Work order - Retype, word for word, every line of the records below starting at the one that contains "(stopForReset s).commands = s.commands := rfl" and ending at the one that contains "### packerReset -/"; include both of those lines and nothing more.

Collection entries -
-*-*-
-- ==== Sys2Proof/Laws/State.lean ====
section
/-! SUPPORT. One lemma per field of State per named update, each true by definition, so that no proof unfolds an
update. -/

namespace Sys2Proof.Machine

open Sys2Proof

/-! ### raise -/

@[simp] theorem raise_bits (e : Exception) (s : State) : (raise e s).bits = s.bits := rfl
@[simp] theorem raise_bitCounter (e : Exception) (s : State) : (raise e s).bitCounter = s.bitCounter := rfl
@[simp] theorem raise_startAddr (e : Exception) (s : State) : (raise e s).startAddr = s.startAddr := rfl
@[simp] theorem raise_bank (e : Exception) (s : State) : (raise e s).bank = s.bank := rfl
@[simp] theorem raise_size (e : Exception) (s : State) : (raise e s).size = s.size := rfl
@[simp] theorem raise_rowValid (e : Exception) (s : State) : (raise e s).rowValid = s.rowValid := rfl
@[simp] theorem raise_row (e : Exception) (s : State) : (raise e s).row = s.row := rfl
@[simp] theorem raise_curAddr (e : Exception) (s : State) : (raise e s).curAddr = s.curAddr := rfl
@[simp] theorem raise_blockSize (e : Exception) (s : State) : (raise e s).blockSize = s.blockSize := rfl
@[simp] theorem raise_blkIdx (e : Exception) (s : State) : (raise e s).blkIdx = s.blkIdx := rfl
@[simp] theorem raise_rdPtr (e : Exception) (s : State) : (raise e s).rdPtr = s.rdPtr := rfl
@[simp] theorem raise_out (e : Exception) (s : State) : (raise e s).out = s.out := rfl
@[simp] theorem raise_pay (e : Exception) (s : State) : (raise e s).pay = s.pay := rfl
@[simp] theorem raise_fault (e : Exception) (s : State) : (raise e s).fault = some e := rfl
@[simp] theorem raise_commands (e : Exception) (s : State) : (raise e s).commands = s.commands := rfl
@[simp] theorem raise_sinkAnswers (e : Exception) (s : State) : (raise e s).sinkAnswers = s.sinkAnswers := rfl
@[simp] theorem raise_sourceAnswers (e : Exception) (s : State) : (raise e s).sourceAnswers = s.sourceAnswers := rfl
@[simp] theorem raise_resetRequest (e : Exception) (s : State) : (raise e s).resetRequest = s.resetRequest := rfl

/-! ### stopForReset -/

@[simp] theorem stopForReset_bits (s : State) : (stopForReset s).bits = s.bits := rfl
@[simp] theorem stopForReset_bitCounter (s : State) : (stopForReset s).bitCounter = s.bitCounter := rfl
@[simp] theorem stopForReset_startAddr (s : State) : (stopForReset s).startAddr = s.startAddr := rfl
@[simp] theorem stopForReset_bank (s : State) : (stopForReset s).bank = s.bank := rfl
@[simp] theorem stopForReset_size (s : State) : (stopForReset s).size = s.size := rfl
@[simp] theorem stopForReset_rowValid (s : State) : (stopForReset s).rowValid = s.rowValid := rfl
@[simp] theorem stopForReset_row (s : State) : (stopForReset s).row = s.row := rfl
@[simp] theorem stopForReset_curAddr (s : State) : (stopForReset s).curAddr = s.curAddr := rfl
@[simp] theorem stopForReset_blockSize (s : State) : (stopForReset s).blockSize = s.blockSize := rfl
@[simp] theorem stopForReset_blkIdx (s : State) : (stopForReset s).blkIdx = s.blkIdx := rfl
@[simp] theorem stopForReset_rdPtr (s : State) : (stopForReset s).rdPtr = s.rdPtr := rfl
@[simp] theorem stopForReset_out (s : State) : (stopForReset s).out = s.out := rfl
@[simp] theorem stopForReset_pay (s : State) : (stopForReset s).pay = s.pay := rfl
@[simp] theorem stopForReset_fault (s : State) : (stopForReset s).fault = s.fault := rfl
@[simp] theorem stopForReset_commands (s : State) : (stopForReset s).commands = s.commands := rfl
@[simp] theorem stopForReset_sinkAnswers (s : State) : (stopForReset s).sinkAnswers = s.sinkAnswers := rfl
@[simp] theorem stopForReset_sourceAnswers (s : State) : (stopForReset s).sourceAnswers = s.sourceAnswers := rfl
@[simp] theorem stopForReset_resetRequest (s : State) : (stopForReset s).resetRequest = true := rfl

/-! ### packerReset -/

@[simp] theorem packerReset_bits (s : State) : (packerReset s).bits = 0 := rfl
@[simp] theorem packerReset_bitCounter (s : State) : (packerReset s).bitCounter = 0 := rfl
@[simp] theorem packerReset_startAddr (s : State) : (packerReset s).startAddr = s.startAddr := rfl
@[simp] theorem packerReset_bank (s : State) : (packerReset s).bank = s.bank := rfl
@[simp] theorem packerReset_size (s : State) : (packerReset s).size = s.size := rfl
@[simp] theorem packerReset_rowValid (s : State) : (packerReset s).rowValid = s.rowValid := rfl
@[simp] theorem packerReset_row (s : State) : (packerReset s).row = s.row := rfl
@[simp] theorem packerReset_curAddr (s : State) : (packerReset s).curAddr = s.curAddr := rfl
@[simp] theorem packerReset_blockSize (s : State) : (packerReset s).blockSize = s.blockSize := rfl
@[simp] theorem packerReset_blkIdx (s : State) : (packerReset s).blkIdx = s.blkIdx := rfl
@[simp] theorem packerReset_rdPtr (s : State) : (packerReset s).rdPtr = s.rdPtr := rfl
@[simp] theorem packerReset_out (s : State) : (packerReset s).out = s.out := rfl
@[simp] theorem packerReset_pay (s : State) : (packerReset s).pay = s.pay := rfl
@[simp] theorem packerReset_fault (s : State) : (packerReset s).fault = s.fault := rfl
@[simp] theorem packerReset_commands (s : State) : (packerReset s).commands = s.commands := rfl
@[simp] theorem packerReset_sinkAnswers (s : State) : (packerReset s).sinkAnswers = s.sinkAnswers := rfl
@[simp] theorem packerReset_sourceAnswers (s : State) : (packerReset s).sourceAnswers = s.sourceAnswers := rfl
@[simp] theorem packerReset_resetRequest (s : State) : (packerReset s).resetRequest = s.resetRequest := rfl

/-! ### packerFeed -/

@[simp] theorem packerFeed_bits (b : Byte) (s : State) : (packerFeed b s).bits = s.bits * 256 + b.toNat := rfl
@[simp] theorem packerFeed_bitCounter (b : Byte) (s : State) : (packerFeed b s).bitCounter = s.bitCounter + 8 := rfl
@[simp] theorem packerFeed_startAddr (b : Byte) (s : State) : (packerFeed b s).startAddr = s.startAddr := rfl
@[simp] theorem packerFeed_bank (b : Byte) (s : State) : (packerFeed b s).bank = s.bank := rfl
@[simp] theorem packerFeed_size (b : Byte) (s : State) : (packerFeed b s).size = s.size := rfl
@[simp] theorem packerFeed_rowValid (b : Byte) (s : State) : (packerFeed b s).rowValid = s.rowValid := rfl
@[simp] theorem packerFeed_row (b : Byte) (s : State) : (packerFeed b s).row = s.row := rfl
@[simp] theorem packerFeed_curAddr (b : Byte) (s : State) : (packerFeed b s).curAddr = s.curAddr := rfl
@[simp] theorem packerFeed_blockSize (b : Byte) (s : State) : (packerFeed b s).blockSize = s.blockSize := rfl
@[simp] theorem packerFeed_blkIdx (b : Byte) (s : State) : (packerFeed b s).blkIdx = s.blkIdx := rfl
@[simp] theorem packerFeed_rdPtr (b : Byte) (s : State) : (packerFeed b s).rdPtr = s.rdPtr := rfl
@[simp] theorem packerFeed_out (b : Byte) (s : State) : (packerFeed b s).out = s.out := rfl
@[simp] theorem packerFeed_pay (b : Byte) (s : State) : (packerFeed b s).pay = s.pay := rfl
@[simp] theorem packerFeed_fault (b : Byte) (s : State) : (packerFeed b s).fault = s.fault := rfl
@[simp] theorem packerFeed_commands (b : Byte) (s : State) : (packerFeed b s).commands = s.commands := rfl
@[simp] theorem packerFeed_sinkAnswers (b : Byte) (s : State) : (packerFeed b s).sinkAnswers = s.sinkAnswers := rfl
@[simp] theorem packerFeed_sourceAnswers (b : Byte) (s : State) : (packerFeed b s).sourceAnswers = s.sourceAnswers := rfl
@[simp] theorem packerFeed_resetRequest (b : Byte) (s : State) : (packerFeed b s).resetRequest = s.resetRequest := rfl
-*-*-
Your response -
@[simp] theorem stopForReset_commands (s : State) : (stopForReset s).commands = s.commands := rfl
@[simp] theorem stopForReset_sinkAnswers (s : State) : (stopForReset s).sinkAnswers = s.sinkAnswers := rfl
@[simp] theorem stopForReset_sourceAnswers (s : State) : (stopForReset s).sourceAnswers = s.sourceAnswers := rfl
@[simp] theorem stopForReset_resetRequest (s : State) : (stopForReset s).resetRequest = true := rfl

/-! ### packerReset -/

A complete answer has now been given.